Но в темных глазах мелькнула обида. Даже совестно сделалось.
— Очень красивые бусы, правда! Но… я думала попросить у князя послать родным весточку. А ну как он не согласится? Скажет, что уже дал подарок…
Голос предательски дрогнул. А Ирья расхохоталась.
— Глупая! Ему сокола послать — вот как просто! — и щелкнула пальцами. — Сегодня и попросишь. А пока давай собираться. Скоро позовут к трапезе.
И это было ужасно!
Забава еще слишком хорошо помнила, как сидела с наложницами за одним столом. Все эти косые взгляды, шепотки и ядовитые ухмылки совсем не помогали аппетиту. Но ничего не поделать. Уже радость, что спала она в отдельной комнате.

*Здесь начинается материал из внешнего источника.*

-- ==== Sys2Proof/Machine/Xmss.lean ====
section
/-! DEFINITION. XMSS and XMSS^MT with SHAKE256 and 32-byte nodes, as R645 names them: SP 800-208 over RFC 8391, whose text the
spec does not reproduce (PRESUMED, log 5). A key's seeds are SK_SEED, SK_PRF and PUB_SEED, 32 bytes each (Table 15.8a). -/
namespace Sys2Proof.Machine

/-! ### Bytes -/

/-- Most significant byte first. -/
def beBytes (n v : Nat) : List Byte := (leBytes n v).reverse
def beNat (bs : List Byte) : Nat := bs.foldl (fun v b => 256 * v + b.toNat) 0

def mixBytes (a b : List Byte) : List Byte := List.zipWith (· ^^^ ·) a b

/-! ### The keyed hashes and their addresses -/

/-- An address: layer, tree, kind of use (0 one-time key, 1 L-tree, 2 hash tree), and the four words of that use. -/
structure XAddr where
  layer : Nat
  tree : Nat
  use : Nat
  w1 : Nat
  w2 : Nat
  w3 : Nat
  w4 : Nat
  deriving DecidableEq, Repr

def XAddr.bytes (a : XAddr) : List Byte :=
  beBytes 4 a.layer ++ beBytes 8 a.tree ++ beBytes 4 a.use ++ beBytes 4 a.w1 ++ beBytes 4 a.w2 ++ beBytes 4 a.w3 ++ beBytes 4 a.w4

/-- The hash of a purpose: 0 chains, 1 tree nodes, 2 messages, 3 pseudorandom values, 4 secret keys. -/
def keyedHash (purpose : Nat) (key m : List Byte) : List Byte := shake (beBytes 32 purpose ++ key ++ m)

/-- The key or mask that the public seed gives at an address. -/
def seedAt (seed : List Byte) (a : XAddr) (w4 : Nat) : List Byte := keyedHash 3 seed { a with w4 := w4 }.bytes

/-- A node from its two children. -/
def joinNodes (seed : List Byte) (a : XAddr) (l r : List Byte) : List Byte :=
  keyedHash 1 (seedAt seed a 0) (mixBytes l (seedAt seed a 1) ++ mixBytes r (seedAt seed a 2))

/-! ### One-time keys: 67 chains of 15 steps -/

/-- `n` steps of a chain from its step `first`. -/
def chainOn (seed : List Byte) (a : XAddr) (first n : Nat) (x : List Byte) : List Byte :=
  (List.range n).foldl (fun x i =>
    let b := { a with w3 := first + i }
    keyedHash 0 (seedAt seed b 0) (mixBytes x (seedAt seed b 1))) x

/-- The digits of a 32-byte message: 64 of its own and 3 of the checksum. -/
def chainDigits (m : List Byte) : List Nat :=
  let own := m.flatMap (fun b => [b.toNat / 16, b.toNat % 16])
  let sum := (own.map (fun d => 15 - d)).foldl (· + ·) 0
  own ++ [sum / 256 % 16, sum / 16 % 16, sum % 16]

/-- Each chain of a one-time key at `a`, from what `f` gives for its number. -/
def chains (a : XAddr) (f : XAddr → Nat → List Byte) : List (List Byte) := (List.range 67).map (fun i => f { a with w2 := i } i)

def chainSecret (seeds : List Byte) (a : XAddr) : List Byte := keyedHash 4 (seeds.take 32) (seeds.drop 64 ++ a.bytes)

/-- One level of an L-tree. -/
def foldPairs (seed : List Byte) (a : XAddr) : (i : Nat) → List (List Byte) → List (List Byte)
  | i, l :: r :: rest => joinNodes seed { a with w3 := i } l r :: foldPairs seed a (i + 1) rest
  | _, rest => rest

/-- A leaf from the ends of its chains, over at most `fuel` levels. -/
def foldChains (seed : List Byte) (a : XAddr) : (fuel : Nat) → List (List Byte) → List Byte
  | 0, l => l.headD []
  | fuel + 1, l => if l.length ≤ 1 then l.headD [] else foldChains seed { a with w2 := a.w2 + 1 } fuel (foldPairs seed a 0 l)

/-- The leaf of a one-time public key. -/
def leafOf (seed : List Byte) (layer tree leaf : Nat) (ends : List (List Byte)) : List Byte :=
  foldChains seed { layer := layer, tree := tree, use := 1, w1 := leaf, w2 := 0, w3 := 0, w4 := 0 } 7 ends

def oneTime (layer tree leaf : Nat) : XAddr := { layer := layer, tree := tree, use := 0, w1 := leaf, w2 := 0, w3 := 0, w4 := 0 }

/-! ### Trees -/

/-- Node j at a height of the single tree of a key. -/
def xmssNode (seeds : List Byte) : (height j : Nat) → List Byte
  | 0, j => leafOf (seeds.drop 64) 0 0 j (chains (oneTime 0 0 j) (fun a _ => chainOn (seeds.drop 64) a 0 15 (chainSecret seeds a)))
  | h + 1, j =>
    joinNodes (seeds.drop 64) { layer := 0, tree := 0, use := 2, w1 := 0, w2 := h, w3 := j, w4 := 0 }
      (xmssNode seeds h (2 * j)) (xmssNode seeds h (2 * j + 1))

/-- The root that a leaf at `leaf` and its path give. -/
def climb (seed : List Byte) (layer tree leaf : Nat) (path : List (List Byte)) (node : List Byte) : List Byte :=
  path.zipIdx.foldl (fun x (p, k) =>
    let a : XAddr := { layer := layer, tree := tree, use := 2, w1 := 0, w2 := k, w3 := leaf / 2 ^ (k + 1), w4 := 0 }
    if leaf / 2 ^ k % 2 = 0 then joinNodes seed a x p else joinNodes seed a p x) node

/-- 32-byte pieces. -/
def pieces (n : Nat) (bs : List Byte) : List (List Byte) := (List.range n).map (fun i => (bs.drop (32 * i)).take 32)

/-- The root of a tree from a one-time signature of `m` and the path of its leaf. -/
def rootFrom (seed : List Byte) (layer tree leaf : Nat) (m : List Byte) (sig path : List (List Byte)) : List Byte :=
  let digits := chainDigits m
  let ends := chains (oneTime layer tree leaf) (fun a i => chainOn seed a (digits.getD i 0) (15 - digits.getD i 0) (sig.getD i []))
  climb seed layer tree leaf path (leafOf seed layer tree leaf ends)

/-! ### Parameter sets (Table 15.6) -/

/-- A parameter set: its OID, the height of all its trees, their layers, and the bytes of a leaf's index. -/
structure XSet where
  oid : Nat
  height : Nat
  layers : Nat
  idxBytes : Nat
  deriving DecidableEq, Repr

def xmssSet (alg : Nat) : Option XSet :=
  match alg with
  | 0x01 => some { oid := 0x10, height := 10, layers := 1, idxBytes := 4 }
  | 0x02 => some { oid := 0x11, height := 16, layers := 1, idxBytes := 4 }
  | 0x03 => some { oid := 0x12, height := 20, layers := 1, idxBytes := 4 }
  | 0x11 => some { oid := 0x29, height := 20, layers := 2, idxBytes := 3 }
  | 0x12 => some { oid := 0x2C, height := 40, layers := 4, idxBytes := 5 }
  | _ => none

/-- Bytes of a signature. -/
def XSet.sigBytes (x : XSet) : Nat := x.idxBytes + 32 + x.layers * 67 * 32 + x.height * 32

/-- Signature bytes of a parameter set (Table 15.6). -/
def sigBytesOf (alg : Nat) : Option Nat := (xmssSet alg).map XSet.sigBytes

/-! ### Keys and signatures -/

/-- The 68-byte public key of the seeds, in a set of one layer. -/
def xmssPublicKey (alg : Nat) (seeds : List Byte) : List Byte :=
  match xmssSet alg with
  | some x => beBytes 4 x.oid ++ xmssNode seeds x.height 0 ++ seeds.drop 64
  | none => []

/-- What of a message is signed: its hash under the signature's random value, the root and the leaf's index. -/
def xmssDigest (r root : List Byte) (idx : Nat) (msg : List Byte) : List Byte := keyedHash 2 (r ++ root ++ beBytes 32 idx) msg

/-- The signature of `msg` with a leaf of a key of one layer. -/
def xmssSign (alg : Nat) (seeds : List Byte) (leaf : Nat) (msg : List Byte) : List Byte :=
  match xmssSet alg with
  | none => []
  | some x =>
    let r := keyedHash 3 ((seeds.drop 32).take 32) (beBytes 32 leaf)
    let digits := chainDigits (xmssDigest r (xmssNode seeds x.height 0) leaf msg)
    let sig := chains (oneTime 0 0 leaf) (fun a i => chainOn (seeds.drop 64) a 0 (digits.getD i 0) (chainSecret seeds a))
    let path := (List.range x.height).map (fun k => xmssNode seeds k (leaf / 2 ^ k ^^^ 1))
    beBytes x.idxBytes leaf ++ r ++ sig.flatten ++ path.flatten

/-- Whether a signature verifies under a public key, which carries the OID of its set. -/
def xmssVerify (alg : Nat) (pk msg sig : List Byte) : Bool :=
  match xmssSet alg with
  | none => false
  | some x =>
    let root := (pk.drop 4).take 32
    let seed := pk.drop 36
    let idx := beNat (sig.take x.idxBytes)
    let per := x.height / x.layers
    let body := sig.drop (x.idxBytes + 32)
    let step (s : List Byte × Nat) (j : Nat) : List Byte × Nat :=
      let part := body.drop (j * (67 + per) * 32)
      (rootFrom seed j (s.2 / 2 ^ per) (s.2 % 2 ^ per) s.1 (pieces 67 part) (pieces per (part.drop (67 * 32))), s.2 / 2 ^ per)
    pk.length = 68 && pk.take 4 = beBytes 4 x.oid && sig.length = x.sigBytes && decide (idx < 2 ^ x.height) &&
      ((List.range x.layers).foldl step (xmssDigest ((sig.drop x.idxBytes).take 32) root idx msg, idx)).1 = root

end Sys2Proof.Machine
end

Еще раз огладив шелковое платье и откинув за спину косу, Забава поднялась.
— И бусы не забудь, — отдала драгоценность Ирья, — они как раз к платью. Зелененькие.
Эх… Глупо было мечтать, что смотрительница забудет. Пришлось надеть. Как будто гадюку вокруг шеи обернула!

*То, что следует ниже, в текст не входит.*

-- ==== Sys2Proof/Machine/Registers.lean ====
section
/-! DEFINITION. Writes to registers (R9 to R12, R643, R644): the registers that take one, their access types and ranges, and
what a write does. -/
namespace Sys2Proof.Machine

/-- Access types that take a write (Table 0.3). -/
inductive Access where
  | rw | rwl | wo | w1c
  deriving DecidableEq, Repr

/-- The registers that are neither RO nor reserved. -/
inductive Writable where
  | ibiMask | requestArea (i : Nat) | provSel | runSeed (high : Bool) | binSize | checkCtl (e : Nat)
  | cap | bePct | static | weight (j : Nat) | budget (m q : Nat) | thermHold | thermTrip
  | scrubCtl | retireThresh | rejoinCtl
  | requestGo | challenge (i : Nat) | attestCtl | rejoinReq | approve (s : Nat)
  | arithStatus (e : Nat)
  deriving DecidableEq, Repr

def Writable.access : Writable → Access
  | .ibiMask => .rw
  | .requestArea _ => .rw
  | .provSel => .rw
  | .requestGo => .wo
  | .challenge _ => .wo
  | .attestCtl => .wo
  | .rejoinReq => .wo
  | .approve _ => .wo
  | .arithStatus _ => .w1c
  | _ => .rwl

/-- The register at an offset, when it takes writes. -/
def writableAt (off : Nat) : Option Writable :=
  let block := off / 0x100000
  let o := off % 0x100000
  match block, o with
  | 0x00, 0x11C => some .provSel
  | 0x00, 0x120 => some (.runSeed false)
  | 0x00, 0x124 => some (.runSeed true)
  | 0x00, 0x20C => some .ibiMask
  | 0x00, 0x220 => some .requestGo
  | 0x00, _ => (tableIdx o 0x300 4 16).map .requestArea
  | 0x02, 0x80 => some .attestCtl
  | 0x02, _ => (tableIdx o 0x40 4 9).map .challenge
  | 0x03, 0x0C => some .thermHold
  | 0x03, 0x10 => some .thermTrip
  | 0x04, 0x00 => some .binSize
  | 0x06, 0xA0 => some .scrubCtl
  | 0x06, 0x120 => some .retireThresh
  | 0x06, 0x124 => some .rejoinCtl
  | 0x06, 0x128 => some .rejoinReq
  | 0x07, _ =>
    match tableRow o 0x9000 0x80 32 with
    | some (s, 0x30) => some (.approve s)
    | _ => none
  | 0x08, 0x04 => some .cap
  | 0x08, 0x08 => some .bePct
  | 0x08, 0x18 => some .static
  | 0x08, _ =>
    match tableIdx o 0x100 4 8, tableRow o 0x1000 0x20 73 with
    | some j, _ => some (.weight j)
    | _, some (m, k) => if k % 4 = 0 ∧ k < 16 then some (.budget m (k / 4)) else none
    | _, _ => none
  | _, 0xE00 => if 0x10 ≤ block ∧ block < 0x16 then some (.arithStatus (block - 0x10)) else none
  | _, 0xE10 => if 0x10 ≤ block ∧ block < 0x16 then some (.checkCtl (block - 0x10)) else none
  | _, _ => none

/-- R643: the ranges that the register tables state for RW and RWL registers. -/
def Writable.inRange (r : Writable) (v : Nat) : Bool :=
  match r with
  | .binSize => decide (4 ≤ v) && decide (v ≤ 48)
  | .cap => decide (v ≤ 600)
  | .bePct => decide (1 ≤ v) && decide (v ≤ 100)
  | .retireThresh => decide (1 ≤ v % 65536)
  | .rejoinCtl => decide (1 ≤ bits v 15 8)
  | _ => true

/-- Half of a 64-bit value replaced. -/
def setHalf (v : BitVec 64) (high : Bool) (w : Word) : BitVec 64 :=
  if high then w ++ v.extractLsb' 0 32 else v.extractLsb' 32 32 ++ w

/-- The reset value of THERM_TRIP, above which writes are ignored (Table 17.11). -/
def tripReset : Nat := Therm.reset.tripAt

/-- The value of an RW or RWL register set; reserved bits drop (R12). -/
def Device.setRegister (d : Device) (r : Writable) (w : Word) : Device :=
  let v := w.toNat
  match r with
  | .ibiMask => { d with i3c := { d.i3c with mask := BitVec.ofNat 11 v ||| 0x400 } }
  | .requestArea i => { d with req := { d.req with area := vset d.req.area i w } }
  | .provSel => { d with ctl := { d.ctl with provSel := BitVec.ofNat 5 v, prov := none } }
  | .runSeed high => { d with ctl := { d.ctl with runSeed := setHalf d.ctl.runSeed high w } }
  | .binSize => { d with well := { d.well with binSize := v } }
  | .checkCtl e => d.modEng e (fun x => { x with regs := { x.regs with checkEn := bit v 0 } })
  | .cap => { d with toll := { d.toll with cap := v } }
  | .bePct => { d with toll := { d.toll with bePct := v } }
  | .static => { d with toll := { d.toll with static := v } }
  | .weight j => { d with toll := { d.toll with weights := vset d.toll.weights j v } }
  | .budget m q =>
    { d with toll := { d.toll with
        meters := vmod d.toll.meters m (fun (x : Meter) => { x with budget := vset x.budget q v }) } }
  | .thermHold => { d with therm := { d.therm with holdAt := v % 65536 } }
  | .thermTrip => if signed16 tripReset < signed16 v then d else { d with therm := { d.therm with tripAt := v % 65536 } }
  | .scrubCtl => d.modSealSt (fun x => { x with scrubEn := bit v 0 })
  | .retireThresh => d.modSealSt (fun x => { x with retireThresh := v % 65536 })
  | .rejoinCtl => d.modSealSt (fun x => { x with rejoinCtl := w &&& 0xFF01 })
  | _ => d

/-- A write to a WO register: its action. -/
def Device.trigger (d : Device) (r : Writable) (w : Word) : Device :=
  match r with
  | .requestGo => if w.getLsbD 0 then d.requestGo else d
  | .challenge i => d.modAttest (fun a => { a with chal := vset a.chal i w })
  | .attestCtl => d.startExchange w
  | .rejoinReq => d.whenRunning (fun d => d.rejoinRequest (BitVec.ofNat 6 w.toNat))
  | .approve s => d.whenRunning (fun d => d.approve s (w.toNat % 65536))
  | _ => d

/-- R9 to R12: one word of a register write; a write to an RO register or a reserved offset is ignored. -/
def Device.writeWord (d : Device) (off : Nat) (w : Word) : Device :=
  match writableAt off with
  | none => d
  | some r =>
    match r.access with
    | .rw => d.setRegister r w
    | .rwl => if d.ctl.locked then d else d.setRegister r w
    | .wo => d.trigger r w
    | .w1c =>
      match r with
      | .arithStatus e => d.modEng e (fun x =>
          { x with regs := x.regs.clearArith d.now (BitVec.ofNat 3 w.toNat) })
      | _ => d

/-- Registers that a private write may name before the lock, and an image entry at order 9 (R633, R643). -/
def settable (off : Nat) : Bool :=
  match (writableAt off).map Writable.access with
  | some .rw => true
  | some .rwl => true
  | _ => false

/-- Registers that a read may name outside normal operation (R633): CTL_STATUS and the BOOT and TRUST blocks. -/
def readableEarly (off : Nat) : Bool := off = 0 || off / 0x100000 = 1 || off / 0x100000 = 2

/-! ### R643 -/

/-- The entries of a register-initialisation section: an offset and a value each. -/
def initEntries (b : List Byte) : List (Nat × Nat) :=
  (List.range (b.length / 8)).map (fun i => (field b (8 * i) 4, field b (8 * i + 4) 4))

/-- Whole entries, each naming an RW or RWL register with a value in its range. -/
def initOk (b : List Byte) : Bool :=
  b.length % 8 = 0 && (initEntries b).all (fun x =>
    settable x.1 && (match writableAt x.1 with
      | some r => r.inRange x.2
      | none => false))

def Device.initRegisters (d : Device) (b : List Byte) : Device :=
  (initEntries b).foldl (fun (d : Device) x =>
    match writableAt x.1 with
    | some r => d.setRegister r (word x.2)
    | none => d) d

end Sys2Proof.Machine
end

Ирья же осталась довольна.
Вместе они спустились к горнице, в которой проходила трапеза. И как же тяжело было входить под расписные бревенчатые своды! Дюжина взглядов впились в нее острыми стрелами. И сколько же злобы полыхало в глазах девушек! Казалось, даже воздух загустел, становясь похожим на разъедающие воды Чуди.
Забава едва заставляла себя передвигать ноги.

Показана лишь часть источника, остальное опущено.